Collected data:
-- ==== Sys2Proof/Laws/State.lean ====
section
/-! SUPPORT. What each update of the state does to each field: one lemma for each field and update, true by `rfl`,
so that no later proof unfolds a record update. -/

namespace Sys2Proof.Machine

/-! ## One value for each link -/

@[simp] theorem PerLink.get_set_same {α : Type} (x : PerLink α) (l : Link) (v : α) : (x.set l v).get l = v := by
  cases l <;> rfl

theorem PerLink.get_set {α : Type} (x : PerLink α) (l k : Link) (v : α) :
    (x.set l v).get k = if k = l then v else x.get k := by
  cases l <;> cases k <;> rfl

@[simp] theorem PerLink.get_set_other {α : Type} (x : PerLink α) (l k : Link) (v : α) (h : k ≠ l) :
    (x.set l v).get k = x.get k := by
  rw [PerLink.get_set, if_neg h]

theorem PerLink.ext_get {α : Type} {x y : PerLink α} (h : ∀ l, x.get l = y.get l) : x = y := by
  cases x; cases y; exact congrArg₂ _ (h .job) (h .console)

/-! ## `State.modifyPort` -/

section
variable (s : State) (l : Link) (f : LinkPort → LinkPort)

@[simp] theorem State.modifyPort_width : (s.modifyPort l f).width = s.width := rfl
@[simp] theorem State.modifyPort_edgeFitted : (s.modifyPort l f).edgeFitted = s.edgeFitted := rfl
@[simp] theorem State.modifyPort_port : (s.modifyPort l f).port = s.port.set l (f (s.port.get l)) := rfl
@[simp] theorem State.modifyPort_store : (s.modifyPort l f).store = s.store := rfl
@[simp] theorem State.modifyPort_acceptCount : (s.modifyPort l f).acceptCount = s.acceptCount := rfl
@[simp] theorem State.modifyPort_arb : (s.modifyPort l f).arb = s.arb := rfl
@[simp] theorem State.modifyPort_line : (s.modifyPort l f).line = s.line := rfl
@[simp] theorem State.modifyPort_lists : (s.modifyPort l f).lists = s.lists := rfl
@[simp] theorem State.modifyPort_dwell : (s.modifyPort l f).dwell = s.dwell := rfl
@[simp] theorem State.modifyPort_car : (s.modifyPort l f).car = s.car := rfl
@[simp] theorem State.modifyPort_sequ : (s.modifyPort l f).sequ = s.sequ := rfl
@[simp] theorem State.modifyPort_channels : (s.modifyPort l f).channels = s.channels := rfl
@[simp] theorem State.modifyPort_health : (s.modifyPort l f).health = s.health := rfl
@[simp] theorem State.modifyPort_test : (s.modifyPort l f).test = s.test := rfl
@[simp] theorem State.modifyPort_heat : (s.modifyPort l f).heat = s.heat := rfl
@[simp] theorem State.modifyPort_form : (s.modifyPort l f).form = s.form := rfl
@[simp] theorem State.modifyPort_map : (s.modifyPort l f).map = s.map := rfl
@[simp] theorem State.modifyPort_drive : (s.modifyPort l f).drive = s.drive := rfl
@[simp] theorem State.modifyPort_tally : (s.modifyPort l f).tally = s.tally := rfl
@[simp] theorem State.modifyPort_freeIndex : (s.modifyPort l f).freeIndex = s.freeIndex := rfl
@[simp] theorem State.modifyPort_pending : (s.modifyPort l f).pending = s.pending := rfl
@[simp] theorem State.modifyPort_steppers : (s.modifyPort l f).steppers = s.steppers := rfl

end

/-! ## `State.post` -/

section
variable (s : State) (l : Link) (n : Notice)

@[simp] theorem State.post_width : (s.post l n).width = s.width := rfl
@[simp] theorem State.post_edgeFitted : (s.post l n).edgeFitted = s.edgeFitted := rfl
@[simp] theorem State.post_port : (s.post l n).port = s.port.set l ((s.port.get l).post n) := rfl
@[simp] theorem State.post_store : (s.post l n).store = s.store := rfl
@[simp] theorem State.post_acceptCount : (s.post l n).acceptCount = s.acceptCount := rfl
@[simp] theorem State.post_arb : (s.post l n).arb = s.arb := rfl
@[simp] theorem State.post_line : (s.post l n).line = s.line := rfl
@[simp] theorem State.post_lists : (s.post l n).lists = s.lists := rfl
@[simp] theorem State.post_dwell : (s.post l n).dwell = s.dwell := rfl
@[simp] theorem State.post_car : (s.post l n).car = s.car := rfl
@[simp] theorem State.post_sequ : (s.post l n).sequ = s.sequ := rfl
@[simp] theorem State.post_channels : (s.post l n).channels = s.channels := rfl
@[simp] theorem State.post_health : (s.post l n).health = s.health := rfl
@[simp] theorem State.post_test : (s.post l n).test = s.test := rfl
@[simp] theorem State.post_heat : (s.post l n).heat = s.heat := rfl
@[simp] theorem State.post_form : (s.post l n).form = s.form := rfl
@[simp] theorem State.post_map : (s.post l n).map = s.map := rfl
@[simp] theorem State.post_drive : (s.post l n).drive = s.drive := rfl
@[simp] theorem State.post_tally : (s.post l n).tally = s.tally := rfl
@[simp] theorem State.post_freeIndex : (s.post l n).freeIndex = s.freeIndex := rfl
@[simp] theorem State.post_pending : (s.post l n).pending = s.pending := rfl
@[simp] theorem State.post_steppers : (s.post l n).steppers = s.steppers := rfl

end

/-! ## `State.postBoth` -/

section
variable (s : State) (n : Notice)

@[simp] theorem State.postBoth_width : (s.postBoth n).width = s.width := rfl
@[simp] theorem State.postBoth_edgeFitted : (s.postBoth n).edgeFitted = s.edgeFitted := rfl
@[simp] theorem State.postBoth_port : (s.postBoth n).port = ⟨s.port.job.post n, s.port.console.post n⟩ := rfl
@[simp] theorem State.postBoth_store : (s.postBoth n).store = s.store := rfl
@[simp] theorem State.postBoth_acceptCount : (s.postBoth n).acceptCount = s.acceptCount := rfl
@[simp] theorem State.postBoth_arb : (s.postBoth n).arb = s.arb := rfl
@[simp] theorem State.postBoth_line : (s.postBoth n).line = s.line := rfl
@[simp] theorem State.postBoth_lists : (s.postBoth n).lists = s.lists := rfl
@[simp] theorem State.postBoth_dwell : (s.postBoth n).dwell = s.dwell := rfl
@[simp] theorem State.postBoth_car : (s.postBoth n).car = s.car := rfl
@[simp] theorem State.postBoth_sequ : (s.postBoth n).sequ = s.sequ := rfl
@[simp] theorem State.postBoth_channels : (s.postBoth n).channels = s.channels := rfl
@[simp] theorem State.postBoth_health : (s.postBoth n).health = s.health := rfl
@[simp] theorem State.postBoth_test : (s.postBoth n).test = s.test := rfl
@[simp] theorem State.postBoth_heat : (s.postBoth n).heat = s.heat := rfl
@[simp] theorem State.postBoth_form : (s.postBoth n).form = s.form := rfl
@[simp] theorem State.postBoth_map : (s.postBoth n).map = s.map := rfl
@[simp] theorem State.postBoth_drive : (s.postBoth n).drive = s.drive := rfl
@[simp] theorem State.postBoth_tally : (s.postBoth n).tally = s.tally := rfl
@[simp] theorem State.postBoth_freeIndex : (s.postBoth n).freeIndex = s.freeIndex := rfl
@[simp] theorem State.postBoth_pending : (s.postBoth n).pending = s.pending := rfl
@[simp] theorem State.postBoth_steppers : (s.postBoth n).steppers = s.steppers := rfl

end

/-! ## `State.modifyStore` -/

section
variable (s : State) (l : Link) (f : LinkStore → LinkStore)

@[simp] theorem State.modifyStore_width : (s.modifyStore l f).width = s.width := rfl
@[simp] theorem State.modifyStore_edgeFitted : (s.modifyStore l f).edgeFitted = s.edgeFitted := rfl
@[simp] theorem State.modifyStore_port : (s.modifyStore l f).port = s.port := rfl
@[simp] theorem State.modifyStore_store : (s.modifyStore l f).store = s.store.set l (f (s.store.get l)) := rfl
@[simp] theorem State.modifyStore_acceptCount : (s.modifyStore l f).acceptCount = s.acceptCount := rfl
@[simp] theorem State.modifyStore_arb : (s.modifyStore l f).arb = s.arb := rfl
@[simp] theorem State.modifyStore_line : (s.modifyStore l f).line = s.line := rfl
@[simp] theorem State.modifyStore_lists : (s.modifyStore l f).lists = s.lists := rfl
@[simp] theorem State.modifyStore_dwell : (s.modifyStore l f).dwell = s.dwell := rfl
@[simp] theorem State.modifyStore_car : (s.modifyStore l f).car = s.car := rfl
@[simp] theorem State.modifyStore_sequ : (s.modifyStore l f).sequ = s.sequ := rfl
@[simp] theorem State.modifyStore_channels : (s.modifyStore l f).channels = s.channels := rfl
@[simp] theorem State.modifyStore_health : (s.modifyStore l f).health = s.health := rfl
@[simp] theorem State.modifyStore_test : (s.modifyStore l f).test = s.test := rfl
@[simp] theorem State.modifyStore_heat : (s.modifyStore l f).heat = s.heat := rfl
@[simp] theorem State.modifyStore_form : (s.modifyStore l f).form = s.form := rfl
@[simp] theorem State.modifyStore_map : (s.modifyStore l f).map = s.map := rfl
@[simp] theorem State.modifyStore_drive : (s.modifyStore l f).drive = s.drive := rfl
@[simp] theorem State.modifyStore_tally : (s.modifyStore l f).tally = s.tally := rfl
@[simp] theorem State.modifyStore_freeIndex : (s.modifyStore l f).freeIndex = s.freeIndex := rfl
@[simp] theorem State.modifyStore_pending : (s.modifyStore l f).pending = s.pending := rfl
@[simp] theorem State.modifyStore_steppers : (s.modifyStore l f).steppers = s.steppers := rfl

end

/-! ## `State.reflow` -/

section
variable (s : State)

@[simp] theorem State.reflow_width : (s.reflow).width = s.width := rfl
@[simp] theorem State.reflow_edgeFitted : (s.reflow).edgeFitted = s.edgeFitted := rfl
@[simp] theorem State.reflow_port : (s.reflow).port = s.port := rfl
@[simp] theorem State.reflow_acceptCount : (s.reflow).acceptCount = s.acceptCount := rfl
@[simp] theorem State.reflow_arb : (s.reflow).arb = s.arb := rfl
@[simp] theorem State.reflow_line : (s.reflow).line = s.line := rfl
@[simp] theorem State.reflow_lists : (s.reflow).lists = s.lists := rfl
@[simp] theorem State.reflow_dwell : (s.reflow).dwell = s.dwell := rfl
@[simp] theorem State.reflow_car : (s.reflow).car = s.car := rfl
@[simp] theorem State.reflow_sequ : (s.reflow).sequ = s.sequ := rfl
@[simp] theorem State.reflow_channels : (s.reflow).channels = s.channels := rfl
@[simp] theorem State.reflow_health : (s.reflow).health = s.health := rfl
@[simp] theorem State.reflow_test : (s.reflow).test = s.test := rfl
@[simp] theorem State.reflow_heat : (s.reflow).heat = s.heat := rfl
@[simp] theorem State.reflow_form : (s.reflow).form = s.form := rfl
@[simp] theorem State.reflow_map : (s.reflow).map = s.map := rfl
@[simp] theorem State.reflow_drive : (s.reflow).drive = s.drive := rfl
@[simp] theorem State.reflow_tally : (s.reflow).tally = s.tally := rfl
@[simp] theorem State.reflow_freeIndex : (s.reflow).freeIndex = s.freeIndex := rfl
@[simp] theorem State.reflow_pending : (s.reflow).pending = s.pending := rfl
@[simp] theorem State.reflow_steppers : (s.reflow).steppers = s.steppers := rfl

ACTIVITY: Nothing but the lines from the first line of the data through the line with "(s.modifyPort l f).lists = s.lists := rfl" should be returned, exactly as they appear, both ends included.

RESPONSE TO THIS EXERCISE:
-- ==== Sys2Proof/Laws/State.lean ====
section
/-! SUPPORT. What each update of the state does to each field: one lemma for each field and update, true by `rfl`,
so that no later proof unfolds a record update. -/

namespace Sys2Proof.Machine

/-! ## One value for each link -/

@[simp] theorem PerLink.get_set_same {α : Type} (x : PerLink α) (l : Link) (v : α) : (x.set l v).get l = v := by
  cases l <;> rfl

theorem PerLink.get_set {α : Type} (x : PerLink α) (l k : Link) (v : α) :
    (x.set l v).get k = if k = l then v else x.get k := by
  cases l <;> cases k <;> rfl

@[simp] theorem PerLink.get_set_other {α : Type} (x : PerLink α) (l k : Link) (v : α) (h : k ≠ l) :
    (x.set l v).get k = x.get k := by
  rw [PerLink.get_set, if_neg h]

theorem PerLink.ext_get {α : Type} {x y : PerLink α} (h : ∀ l, x.get l = y.get l) : x = y := by
  cases x; cases y; exact congrArg₂ _ (h .job) (h .console)

/-! ## `State.modifyPort` -/

section
variable (s : State) (l : Link) (f : LinkPort → LinkPort)

@[simp] theorem State.modifyPort_width : (s.modifyPort l f).width = s.width := rfl
@[simp] theorem State.modifyPort_edgeFitted : (s.modifyPort l f).edgeFitted = s.edgeFitted := rfl
@[simp] theorem State.modifyPort_port : (s.modifyPort l f).port = s.port.set l (f (s.port.get l)) := rfl
@[simp] theorem State.modifyPort_store : (s.modifyPort l f).store = s.store := rfl
@[simp] theorem State.modifyPort_acceptCount : (s.modifyPort l f).acceptCount = s.acceptCount := rfl
@[simp] theorem State.modifyPort_arb : (s.modifyPort l f).arb = s.arb := rfl
@[simp] theorem State.modifyPort_line : (s.modifyPort l f).line = s.line := rfl
@[simp] theorem State.modifyPort_lists : (s.modifyPort l f).lists = s.lists := rfl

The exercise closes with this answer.